Proportionate severity indicates the proportion of COVID‐19 cases that were considered severe (ie required admission to intensive care unit, mechanical ventilation or extracorporeal membrane oxygenation, or diagnosis of acute respiratory distress syndrome).
Hazard ratios accounting for COVID‐19 infection as a time‐varying exposure and adjusting for maternal age, race/ethnicity, household income, pre‐existing medical conditions and week of conception (cubic spline).
4. COMMENT
4.1. Principal findings
This large, national study comparing clinical diagnoses to COVID‐19 laboratory testing results provides important insights into the quality of existing data for measuring COVID‐19 infections during pregnancy. In this commercially insured cohort, we found that the rate of COVID‐19 testing did not appear to be random and varied by sociodemographic and health factors. More than one‐in‐five COVID‐19 cases would be missed by ICD‐coded diagnoses alone, and 64% of those with a COVID‐19 diagnosis had a negative laboratory result. These results imply that reliance on diagnostic coding or laboratory testing results alone from medical records will result in misclassification of disease status, and depending on which measurement applied, could change measures of association with perinatal health outcomes. Epidemiological studies relying on existing health data should be aware of these considerations and how they may influence their study findings.
4.2. Strengths of the study
Our study had several key strengths. This study drew from a large national cohort of commercially insured US pregnant individuals with comprehensive health and medical information. Analyses within a commercially insured population presented the opportunity to perform our analyses with a population where access to clinical testing was not limited (a major strength of the study). Furthermore, in this population, clinical information from multiple sources can be readily pooled.

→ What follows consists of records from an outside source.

-- ==== Sys2Proof/Machine/Asm.lean ====
section
/-! DEFINITION. The assembler syntax and the pseudo-instructions (spec/30_encoding.md R96, R97): a line of characters to the
commands it stands for, or an assembly error (`none`). An operand outside its range is an error, never an encoding. What the
spec leaves open of the lexical form (white space, letter case of hexadecimal digits) is a DESIGN CHOICE: log 16. -/

namespace Sys2Proof.Asm

/-- The tokens of a line: a run of other characters (a mnemonic or a number), a comma, a quoted character, a quoted text. -/
inductive Token where
  | word (cs : List Char)
  | comma
  | quoted (c : Char)
  | text (cs : List Char)
  deriving DecidableEq, Repr

/-- Where the lexer stands: outside quotes with the run read so far, or inside a text. Both hold their characters reversed. -/
inductive Mode where
  | plain (acc : List Char)
  | inText (acc : List Char)
  deriving DecidableEq, Repr

/-- The run read so far as a token before the tokens `ts`. -/
def flush (acc : List Char) (ts : List Token) : List Token :=
  if acc.isEmpty then ts else .word acc.reverse :: ts

/-- The tokens of a line, up to its end or its comment `;`. `none` for a text that is not closed. -/
def lex : Mode → List Char → Option (List Token)
  | .plain acc, [] => some (flush acc [])
  | .inText _, [] => none
  | .plain acc, '\'' :: c :: '\'' :: rest => (lex (.plain []) rest).map fun ts => flush acc (.quoted c :: ts)
  | .plain acc, c :: rest =>
    if c = ';' then some (flush acc [])
    else if c = ',' then (lex (.plain []) rest).map fun ts => flush acc (.comma :: ts)
    else if c = ' ' ∨ c = '\t' then (lex (.plain []) rest).map (flush acc)
    else if c = '"' then (lex (.inText []) rest).map (flush acc)
    else lex (.plain (c :: acc)) rest
  | .inText acc, c :: rest =>
    if c = '"' then (lex (.plain []) rest).map fun ts => .text acc.reverse :: ts
    else lex (.inText (c :: acc)) rest

/-- The value of a digit in base 10 or 16. -/
def digit (base : Nat) (c : Char) : Option Nat :=
  let n := c.toNat
  let v := if 48 ≤ n ∧ n ≤ 57 then n - 48 else if 97 ≤ n ∧ n ≤ 102 then n - 87 else if 65 ≤ n ∧ n ≤ 70 then n - 55 else 16
  if v < base then some v else none

/-- The value of a run of digits, most significant first, after the value `acc` of those already read. -/
def digits (base : Nat) : Nat → List Char → Option Nat
  | acc, [] => some acc
  | acc, c :: cs =>
    match digit base c with
    | some d => digits base (acc * base + d) cs
    | none => none

/-- A number: decimal, or hexadecimal after 0x (R96). -/
def number : List Char → Option Nat
  | [] => none
  | '0' :: 'x' :: c :: cs => digits 16 0 (c :: cs)
  | c :: cs => digits 10 0 (c :: cs)

/-- An operand. -/
inductive Operand where
  | num (n : Nat)
  | chr (n : Nat)
  | text (bytes : List Nat)
  deriving DecidableEq, Repr

/-- The code of an ASCII character. -/
def ascii (c : Char) : Option Nat := if c.toNat < 128 then some c.toNat else none

/-- One operand token. -/
def operand : Token → Option Operand
  | .word cs => (number cs).map .num
  | .quoted c => (ascii c).map .chr
  | .text cs => (cs.mapM ascii).map .text
  | .comma => none

/-- Operands separated by commas (R96). -/
def operands : List Token → Option (List Operand)
  | [] => some []
  | [t] => (operand t).map ([·])
  | t :: .comma :: t' :: rest =>
    match operand t, operands (t' :: rest) with
    | some o, some os => some (o :: os)
    | _, _ => none
  | _ :: _ => none

/-- A numeric operand of `w` bits, 0..2^w-1. -/
def field (w : Nat) : Operand → Option (BitVec w)
  | .num n => if n < 2 ^ w then some (BitVec.ofNat w n) else none
  | .chr _ | .text _ => none

/-- A byte operand: 0..255 or a quoted ASCII character (R96). -/
def byteField : Operand → Option Byte
  | .num n => if n < 256 then some (BitVec.ofNat 8 n) else none
  | .chr n => some (BitVec.ofNat 8 n)
  | .text _ => none

/-- A flag operand: 0 or 1. -/
def flag : Operand → Option Bool
  | .num 0 => some false
  | .num 1 => some true
  | _ => none

/-- DATA32 with byte k in bits 8k+7..8k and the bytes above the count zero (R96). -/
def pack : List Byte → Nat
  | [] => 0
  | b :: bs => b.toNat + 256 * pack bs

/-- BUFWR offset, b0 .. bk for 1 to 4 bytes: CNT = count - 1 (R96). -/
def bufwr (offset : Nat) (bytes : List Byte) : Option Instr :=
  if 1 ≤ bytes.length ∧ bytes.length ≤ 4 ∧ offset < 2 ^ 32 then
    some (.bufwr (BitVec.ofNat 2 (bytes.length - 1)) (BitVec.ofNat 32 offset) (BitVec.ofNat 32 (pack bytes)))
  else none

/-- BUFSTR's expansion: BUFWR of up to four bytes at offset, offset + 4, ... (R97). -/
def bufstr (offset : Nat) : List Byte → Option (List Instr)
  | [] => some []
  | b0 :: b1 :: b2 :: b3 :: rest =>
    match bufwr offset [b0, b1, b2, b3], bufstr (offset + 4) rest with
    | some i, some is => some (i :: is)
    | _, _ => none
  | b :: bs => (bufwr offset (b :: bs)).map ([·])

/-- HUPDS's expansion: one HUPD per byte (R97). -/
def hupds (h : BitVec 8) (bytes : List Byte) : List Instr := bytes.map (.hupd h)

/-- CRCDEF's expansion (R97). -/
def crcdef (width : BitVec 8) (poly init xorout : Word) (refin refout : Bool) : List Instr :=
  [.setpoly poly, .setinit init, .setxor xorout, .config width refin refout]

/-- A command whose operands are `ops`, by its upper-case mnemonic (R96), or a pseudo-instruction (R97). -/
def line (m : List Char) (ops : List Operand) : Option (List Instr) :=
  if m = ['N', 'O', 'P'] then match ops with
    | [] => some [.nop]
    | _ => none
  else if m = ['S', 'E', 'T', 'P', 'O', 'L', 'Y'] then match ops with
    | [v] => do return [.setpoly (← field 32 v)]
    | _ => none
  else if m = ['S', 'E', 'T', 'I', 'N', 'I', 'T'] then match ops with
    | [v] => do return [.setinit (← field 32 v)]
    | _ => none
  else if m = ['S', 'E', 'T', 'X', 'O', 'R'] then match ops with
    | [v] => do return [.setxor (← field 32 v)]
    | _ => none
  else if m = ['C', 'O', 'N', 'F', 'I', 'G'] then match ops with
    | [w, ri, ro] => do return [.config (← field 8 w) (← flag ri) (← flag ro)]
    | _ => none
  else if m = ['I', 'N', 'F', 'O'] then match ops with
    | [s] => do return [.info (← field 2 s)]
    | _ => none
  else if m = ['T', 'A', 'B', 'R', 'D'] then match ops with
    | [i] => do return [.tabrd (← field 8 i)]
    | _ => none
  else if m = ['H', 'N', 'E', 'W'] then match ops with
    | [h] => do return [.hnew (← field 8 h)]
    | _ => none
  else if m = ['H', 'R', 'S', 'T'] then match ops with
    | [h] => do return [.hrst (← field 8 h)]
    | _ => none
  else if m = ['H', 'U', 'P', 'D'] then match ops with
    | [h, b] => do return [.hupd (← field 8 h) (← byteField b)]
    | _ => none
  else if m = ['H', 'U', 'P', 'D', 'R'] then match ops with
    | [h, o, l] => do return [.hupdr (← field 8 h) (← field 32 o) (← field 32 l)]
    | _ => none
  else if m = ['H', 'G', 'E', 'T'] then match ops with
    | [h] => do return [.hget (← field 8 h)]
    | _ => none
  else if m = ['H', 'F', 'R', 'E', 'E'] then match ops with
    | [h] => do return [.hfree (← field 8 h)]
    | _ => none
  else if m = ['B', 'U', 'F', 'W', 'R'] then match ops with
    | o :: bs => do
      let off ← field 32 o
      return [← bufwr off.toNat (← bs.mapM byteField)]
    | [] => none
  else if m = ['R', 'E', 'V', 'B'] then match ops with
    | [v, n] => do return [.revb (← field 6 n) (← field 64 v)]
    | _ => none
  else if m = ['C', 'R', 'C', 'D', 'E', 'F'] then match ops with
    | [w, p, i, x, ri, ro] => do
      return crcdef (← field 8 w) (← field 32 p) (← field 32 i) (← field 32 x) (← flag ri) (← flag ro)
    | _ => none
  else if m = ['B', 'U', 'F', 'S', 'T', 'R'] then match ops with
    | [o, .text t] => do
      let off ← field 32 o
      bufstr off.toNat (t.map (BitVec.ofNat 8))
    | _ => none
  else if m = ['H', 'U', 'P', 'D', 'S'] then match ops with
    | h :: b :: bs => do return hupds (← field 8 h) (← (b :: bs).mapM byteField)
    | _ => none
  else none

/-- The commands a line assembles to: none for an empty or comment line, several for a pseudo-instruction (R96, R97). -/
def assemble (cs : List Char) : Option (List Instr) :=
  match lex (.plain []) cs with
  | none => none
  | some [] => some []
  | some (.word m :: rest) =>
    match operands rest with
    | some ops => line m ops
    | none => none
  | some (_ :: _) => none

end Sys2Proof.Asm
end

4.3. Limitations of the data
Despite these strengths, our study had several limitations to consider. First, the reliance on commercial insurance claims records, while useful, meant that our findings may not necessarily generalise to uninsured or publicly insured populations. Second, similar to evaluations of influenza, we opted to use laboratory testing results as the ‘gold standard’ for our comparisons. However, clinical guidance allows for diagnosis of COVID‐19 in the absence of a positive laboratory test if there are clinical observations or epidemiological reasoning to indicate COVID‐19 infection. As a result, it is possible that several of our test‐negative individuals were false negatives, which would have biased our estimates of positive predictive values.
4.4. Interpretation
COVID‐19 diagnoses are relatively novel, and few studies have evaluated their validity. A recent Danish study conducted among 710 diagnosed patients with COVID‐19 between February and May 2020 showed that compared with medical record review, ICD‐coded COVID‐19 diagnoses had a positive predictive value of 99%. 6 An important distinction between this study and ours is that for our comparison of diagnoses and laboratory testing information, we restricted our sample to tested individuals to allow comparison. Medical chart review of those who test negative but have a clinical diagnosis would be helpful for elucidating reasons for diagnosis, but was not possible in the current study. A cohort study of 2201 individuals tested for COVID‐19 at the University of Utah Medical Center showed that ICD codes for fever, cough and dyspnoea codes had low sensitivity and negative predictive values. 7 However, this study did not evaluate the validity of COVID‐19 diagnostic codes. A single‐centre validation study among 3,905 paediatric patients indicated U07.1 diagnosis had a sensitivity, specificity, positive predictive value and negative predictive value exceeding 90%. 8 Our findings do not align with these previous studies—which could be due to differences in patient population, clinical behaviours or a combination of both.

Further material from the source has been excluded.